[Collected data]
◇ ◇ ◇ ◇ ◇ ◇ ◇
-- ==== Sys2Proof/Tests/Witnesses.lean ====
section
/-! SUPPORT. For every clause of every statement that has hypotheses, a state and operands that meet all of them together. The clauses of one
statement are numbered in its order. -/

set_option Elab.async false

namespace Sys2Proof.Tests
open Sys2Proof Sys2Proof.Machine

/-- The state after reset, some time later, with the given fields set. -/
def w (l : List (Fld × Nat × Nat)) : State :=
  { State.reset with chip := { l.foldl (fun c x => c.set x.1 x.2.1 x.2.2) State.reset.chip with now := 1000000, period := 300000 } }
def wc (f : Chip → Chip) (l : List (Fld × Nat × Nat)) : State := { w l with chip := f (w l).chip }
def wa (a : Arr) (l : List (Fld × Nat × Nat)) : State := { w l with arr := a }
def svc : Init := .core 1 false

/-- Partition 0 owns bands 0 and 1, is bound to port 1 and runs. -/
def part0 : List (Fld × Nat × Nat) :=
  [(.PTN_CFG_ACTIVE, 0, 1), (.PTN_CFG_FIRST, 0, 0), (.PTN_CFG_COUNT, 0, 2), (.PTN_CFG_BIND, 0, 1), (.PMP_STATUS_STATE, 0, psRun)]
def bar2 : List (Fld × Nat × Nat) := [(.GLB_BAR2_SEL_PART, 1, 0), (.GLB_BAR2_SEL_WIN, 1, 3)]
def loads : List (Fld × Nat × Nat) := [(.PMP_STATUS_STATE, 0, psLoading), (.CQ_PEND, CmdReg.ldr.idx 0, 1), (.LDR_STATUS_STEP, 0, 3)]
def rimLoads : List (Fld × Nat × Nat) := [(.RIM_LD_STATUS_BUSY, 0, 1), (.H_RS_STATE, 0, 2), (.H_RS_MASK, 0, 255), (.RIM_LD_STATUS_ORIGIN, 0, 1)]
def mtRun : List (Fld × Nat × Nat) := [(.CQ_PEND, CmdReg.mt.idx 0, 1), (.H_MT_DUE, 0, 1000001)]
def ut : List (Fld × Nat × Nat) := [(.H_FW_DOWN, 0, 0), (.H_UT_VER, 1, 0x103)]

/-- An instruction word of opcode `op` whose operands read slots 3, 4, 5 and `d`, and a processor that is to execute it in step 2. -/
def wd (op prb snd d : Nat) : Nat := encodeWord (Word.make 0xBEEF 3 4 5 d op prb snd 17)
def bpW (word : Nat) : State :=
  wa { fword := [(7 * 4096 + 2, word)], pmap := [(7 * 4096 + 2, 9)], slotA := [(7 * 4096 + 3, 1), (7 * 4096 + 4, 1)] }
    (part0 ++ [(.PMP_SLEN_STEP_NOW, 0, 2)])
def badParity : Arr := { slotA := [(131071 * 4096 + 4095, 1)] }
def agW (iss : Nat) : State :=
  wa { fsched := [((Unit'.agent 2 1).num * 4096 + 2, iss * 2 ^ 128)], addr := [(9, 0x20)], wdata := [(9, 0x1122334455667788)] }
    (part0 ++ [(.PMP_SLEN_STEP_NOW, 0, 2), (.DM_MAP_VALID, 0, 1), (.DM_MAP_STACK, 0, 1), (.DM_MAP_GRANULE, 0, 3)])
def acc0 : Access := { agent := 9, kind := 3, place := 15, left := 5 }
def fw (word : Nat) : Arr := { istore := [(7 * 4096 + 2, word)] }
def rep0 : Repair := ⟨0, false, 7 * 4096 + 2, 5, false⟩
def repW (st : Nat) : State :=
  { wa { gword := [(7 * 4096 + 2, encodeWord 77)] } (part0 ++ [(.PMP_STATUS_STATE, 0, st)]) with
    chip := { (w (part0 ++ [(.PMP_STATUS_STATE, 0, st)])).chip with reps := [rep0] } }
def txn0 : Txn := { tag := 9, gen := 3, chan := 9, bytes := 4, status := 0, hostAddr := 0x1000, data := [1, 2, 3, 4], since := 5, target := 2 }
def item0 : DmaItem := { chan := 9, index := 2, hostAddr := 0x1000, design := 0, len := 4, ctrl := 1, user := 7, issued := 4 }
def item1 : DmaItem := { item0 with chan := 11 }
def txW (l : List (Fld × Nat × Nat)) : State := wc (fun c => { c with txns := [txn0], dma := [item0] }) (part0 ++ l)
def rec0 : ProbeRec := ⟨0, 5, 0x40000100, (List.range 40).map (BitVec.ofNat 8), 28⟩
def badFrame : List Word32 := (List.range 33).map (BitVec.ofNat 32)
def frame0 : List Byte := (List.range 64).map (BitVec.ofNat 8)
def ethW (len : Nat) (l : List (Fld × Nat × Nat)) : State :=
  { w ([(.ETH_CTL_EN, 0, 1), (.ETH_RX_RING_OFFSET, 0, 0x500000 / 64), (.ETH_TX_RING_OFFSET, 0, 0x500000 / 64)] ++ l) with
    mem := { sram := Memory.writeN [] 0x500000 (toBytes 4 0x400040 ++ toBytes 2 len ++ toBytes 2 1) } }
/-- A descriptor of 8 bytes in 32 bytes of host memory (R298). -/
def desc0 : List Byte := toBytes 8 0x1000 ++ toBytes 8 0x3000100000 ++ toBytes 4 8 ++ toBytes 4 1 ++ toBytes 8 5
def tok0 : Token := ⟨1023, 7, 77, 1, 0⟩
/-- A flash whose preferred pair, slots A and B, verifies and is listed. -/
def flash0 : FwFlash := ⟨some ⟨3, .owner, true⟩, none, none, some ⟨4, .owner, true⟩, [(3, 4)], true, some (false, true), none⟩
def startUp0 : StartUp := ⟨true, true, 0, [], true, true, 77, 5, flash0, 0, [], 2, none, []⟩
/-- A request in one message, and the first of two. -/
def head1 : List UtHead := [⟨0, 0, 0, 0, false⟩]
def headPart : List UtHead := [⟨1, 0, 0, 0, false⟩]
/-- A due WATCH sample that does not match, with the given COUNT. -/
def watchW (n : Nat) : State :=
  w [(.PWR_STATE_STATE, 0, pwrWatch), (.H_WATCH_DUE, 0, 1000001), (.PWR_WATCH_VAL_BITS, 2, 2 ^ 31), (.PWR_WATCH_MASK_BITS, 2, 2 ^ 31), (.PWR_WATCH_CTL_COUNT, 0, n)]
/-- A directory entry (R169). -/
def dirEnt (typ flags off stored plain : Nat) : List Byte :=
  toBytes 2 typ ++ toBytes 2 flags ++ toBytes 4 0 ++ toBytes 8 off ++ toBytes 8 stored ++ toBytes 8 plain
def padded (l : List Byte) (n : Nat) : List Byte := l ++ List.replicate (n - l.length) 0
/-- A row of the manifest's hash table, with the hash 0. -/
def hashRow (typ : Nat) : List Byte := toBytes 2 typ ++ toBytes 50 0
/-- The types of the sections of `goodImage` between MANIFEST and SIGNATURE. -/
def goodTypes (rim : Bool) : List Nat := [0x11, 0x20, 0x21, 0x40, 0x41, 0x50] ++ if rim then [0x60] else []
/-- An image for two bands with one stanza of 16 words, of which BP 0 executes the first and a probe taps it; its two maps are stored compressed as one byte each. -/
def goodImage (rim : Bool) : List Byte :=
  let k := if rim then 9 else 8
  padded (toBytes 4 0x49584456 ++ toBytes 2 3 ++ toBytes 2 2 ++ toBytes 4 64 ++ toBytes 4 k ++ toBytes 8 64 ++ toBytes 8 1984 ++ toBytes 8 0 ++ toBytes 8 7
    ++ toBytes 16 0 ++
    dirEnt 1 0 384 (256 + 52 * (k - 2)) (256 + 52 * (k - 2)) ++ dirEnt 0x11 0 1024 0 0 ++ dirEnt 0x20 0 1024 160 160 ++ dirEnt 0x21 1 1216 1 16384 ++
    dirEnt 0x40 0 1280 0 0 ++ dirEnt 0x41 1 1280 1 16384 ++ dirEnt 0x50 0 1344 8 8 ++ (if rim then dirEnt 0x60 0 1408 4 4 else []) ++
    dirEnt 2 0 1856 96 96) 384 ++
  padded (toBytes 4 (256 + 52 * (k - 2)) ++ toBytes 2 440 ++ [2, 1, 0, 0] ++ toBytes 2 16 ++ toBytes 2 160 ++ toBytes 2 0 ++ toBytes 4 1 ++ [0, 1, 0, 0] ++
    toBytes 8 7 ++ toBytes 4 0 ++ toBytes 4 31 ++ List.replicate (0x100 - 0x28) 0 ++ (goodTypes rim).flatMap hashRow) 640 ++
  padded (toBytes 10 (Word.make 0xBEEF 3 4 5 0 1 1 0 0) ++ toBytes 150 0) 192 ++
  padded [33] 64 ++ padded [65] 64 ++ padded (toBytes 8 0) 64 ++ padded [] 512 ++ padded [] 64

/-- That image loading onto partition 0, at step 18. -/
def goodW (rim : Bool) : State :=
  wc (fun c => c.setImage 0 (goodImage rim)) (part0 ++ loads ++
    [(.LDR_STATUS_STEP, 0, 18), (.H_VAULT_SLOT, 0, 1), (.LC_STATE_STATE, 0, 2), (.DM_MAP_VALID, 0, 1)])

/-- The same, the last of step 18's bytes having arrived. -/
def goodC (rim : Bool) : Chip :=
  ((goodW rim).chip.setImage 0 (goodImage rim)).set .H_IMG_POS 0 ((goodW rim).chip.get .H_IMG_POS 0 + (toBytes 8 0).length)

theorem overlay_good (rim : Bool) : overlay ((goodW rim).chip.image 0) 1344 (toBytes 8 0) = goodImage rim := by cases rim <;> decide +kernel

theorem open_plain (sha : ∀ b, Config.sha384 b = 0) {img : List Byte} {step typ : Nat} {s : Sect} (found : sectOf img typ = some s)
    (hash : digestBytes 0 = manHash img ((sects img).idxOf s)) (flags : s.flags = 0) :
    openType img step typ = .ok (some (s, slice img s.off s.stored)) := by
  simp only [openType, found, openSect, hashOk, sha, hash, flags, if_true]
  rfl

/-- What the two maps of `goodImage` decompress to: BP 0 has stanza 0, and no BP is primed. -/
def goodMap (b : List Byte) : List Byte := if b = [33] then toBytes 4 0 ++ List.replicate 16380 0xFF else List.replicate 16384 0xFF

theorem goodMap_length (b : List Byte) : (goodMap b).length = 16384 := by
  unfold goodMap
  split
  · rw [List.length_append, List.length_replicate, show (toBytes 4 0).length = 4 from rfl]
  · rw [List.length_replicate]

theorem open_map (sha : ∀ b, Config.sha384 b = 0) (inf : ∀ b, Config.inflate b = some (goodMap b)) {img : List Byte} {step typ : Nat} {s : Sect}
    (found : sectOf img typ = some s) (hash : digestBytes 0 = manHash img ((sects img).idxOf s)) (flags : s.flags = 1) (plain : s.plain = 16384) :
    openType img step typ = .ok (some (s, goodMap (slice img s.off s.stored))) := by
  simp only [openType, found, openSect, hashOk, sha, hash, flags, inf, goodMap_length, plain, if_true]
  rfl

theorem leAt_ones (n k : Nat) (h : k + 4 ≤ n) : leAt (List.replicate n 0xFF) k 4 = 0xFFFFFFFF := by
  simp only [leAt, List.drop_replicate, List.take_replicate, show min 4 (n - k) = 4 by omega]; rfl

theorem mapEntries_ones (n k : Nat) (h : 4 * k ≤ n) : mapEntries (List.replicate n 0xFF) k = [] := by
  simp only [mapEntries, List.filter_eq_nil_iff, List.mem_map, List.mem_range]
  rintro _ ⟨r, hr, rfl⟩
  simp only [leAt_ones n (4 * r) (by omega), ne_eq, not_true_eq_false, decide_false, Bool.false_eq_true, not_false_eq_true]

theorem mapEntries_first (n k : Nat) (h : 4 * k ≤ n) : mapEntries (toBytes 4 0 ++ List.replicate n 0xFF) (k + 1) = [(0, 0)] := by
  rw [mapEntries, List.range_succ_eq_map, List.map_cons, List.map_map, List.filter_cons_of_pos (by rfl)]
  congr 1
  simp only [List.filter_eq_nil_iff, List.mem_map, List.mem_range]
  rintro _ ⟨r, hr, rfl⟩
  have : leAt (toBytes 4 0 ++ List.replicate n 0xFF) (4 * (r + 1)) 4 = 0xFFFFFFFF := by
    rw [← leAt_ones n (4 * r) (by omega), leAt, leAt, show 4 * (r + 1) = 4 + 4 * r by omega, ← List.drop_drop]; rfl
  simp only [Function.comp, this, ne_eq, not_true_eq_false, decide_false, Bool.false_eq_true, not_false_eq_true]

theorem goodMap_prime : mapEntries (goodMap [65]) (2048 * 2) = [] := by
  rw [goodMap, if_neg (by decide)]; exact mapEntries_ones _ _ (by decide)

theorem goodMap_stanza : mapEntries (goodMap [33]) (2048 * 2) = [(0, 0)] := by
  rw [goodMap, if_pos rfl]; exact mapEntries_first _ _ (by decide)

def goodWords : List (Nat × Nat × Nat) := (List.range 16).map fun t => (0, t, if t = 0 then Word.make 0xBEEF 3 4 5 0 1 1 0 0 else 0)

theorem stanza_good (sha : ∀ b, Config.sha384 b = 0) (inf : ∀ b, Config.inflate b = some (goodMap b)) (rim : Bool) :
    stanzaCheck (goodImage rim) = .ok goodWords := by
  have d := open_plain (step := 14) sha (show sectOf (goodImage rim) 0x20 = some (sectAt (goodImage rim) 2) by cases rim <;> decide +kernel)
    (by cases rim <;> decide +kernel) (by cases rim <;> decide +kernel)
  have m := open_map (step := 14) sha inf (show sectOf (goodImage rim) 0x21 = some (sectAt (goodImage rim) 3) by cases rim <;> decide +kernel)
    (by cases rim <;> decide +kernel) (by cases rim <;> decide +kernel) (by cases rim <;> decide +kernel)
  rw [show slice (goodImage rim) (sectAt (goodImage rim) 3).off (sectAt (goodImage rim) 3).stored = [33] by cases rim <;> decide +kernel] at m
  have hs : manS (goodImage rim) = 16 := by cases rim <;> decide +kernel
  have hc : manCount (goodImage rim) = 2 := by cases rim <;> decide +kernel
  unfold stanzaCheck
  simp only [d, m, hs, hc, goodMap_length, goodMap_stanza, bind, Except.bind, pure, Except.pure]
  cases rim <;> decide +kernel

theorem priming_good (sha : ∀ b, Config.sha384 b = 0) (inf : ∀ b, Config.inflate b = some (goodMap b)) (rim : Bool) :
    primingCheck (goodC rim) 0 (goodImage rim) = .ok [] := by
  have d := open_plain (step := 17) sha (show sectOf (goodImage rim) 0x40 = some (sectAt (goodImage rim) 4) by cases rim <;> decide +kernel)
    (by cases rim <;> decide +kernel) (by cases rim <;> decide +kernel)
  have m := open_map (step := 17) sha inf (show sectOf (goodImage rim) 0x41 = some (sectAt (goodImage rim) 5) by cases rim <;> decide +kernel)
    (by cases rim <;> decide +kernel) (by cases rim <;> decide +kernel) (by cases rim <;> decide +kernel)
  rw [show slice (goodImage rim) (sectAt (goodImage rim) 5).off (sectAt (goodImage rim) 5).stored = [65] by cases rim <;> decide +kernel] at m
  have hc : manCount (goodImage rim) = 2 := by cases rim <;> decide +kernel
  have t : openType (goodImage rim) 17 0x70 = .ok none := by
    rw [openType, show sectOf (goodImage rim) 0x70 = none by cases rim <;> decide +kernel]
  unfold primingCheck
  simp only [d, m, t, hc, goodMap_length, goodMap_prime, bind, Except.bind, pure, Except.pure]
  cases rim <;> decide +kernel

/-- BP 0's first word has probe position 0. -/
def goodProbes : NatMap := [(0, 1)]

theorem probe_good (sha : ∀ b, Config.sha384 b = 0) (rim : Bool) :
    probeCheck (goodC rim) 0 (goodImage rim) goodWords = .ok goodProbes := by
  have d := open_plain (step := 18) sha (show sectOf (goodImage rim) 0x50 = some (sectAt (goodImage rim) 6) by cases rim <;> decide +kernel)
    (by cases rim <;> decide +kernel) (by cases rim <;> decide +kernel)
  unfold probeCheck
  simp only [d, bind, Except.bind, pure, Except.pure]
  cases rim <;> decide +kernel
◇ ◇ ◇ ◇ ◇ ◇ ◇
WHAT IS NEEDED >>
Please reproduce the lines from the line with "def ethW (len" to the line with "sram := Memory.writeN", both ends included, exactly as they appear above.

TASK SOLUTION >>
def ethW (len : Nat) (l : List (Fld × Nat × Nat)) : State :=
  { w ([(.ETH_CTL_EN, 0, 1), (.ETH_RX_RING_OFFSET, 0, 0x500000 / 64), (.ETH_TX_RING_OFFSET, 0, 0x500000 / 64)] ++ l) with
    mem := { sram := Memory.writeN [] 0x500000 (toBytes 4 0x400040 ++ toBytes 2 len ++ toBytes 2 1) } }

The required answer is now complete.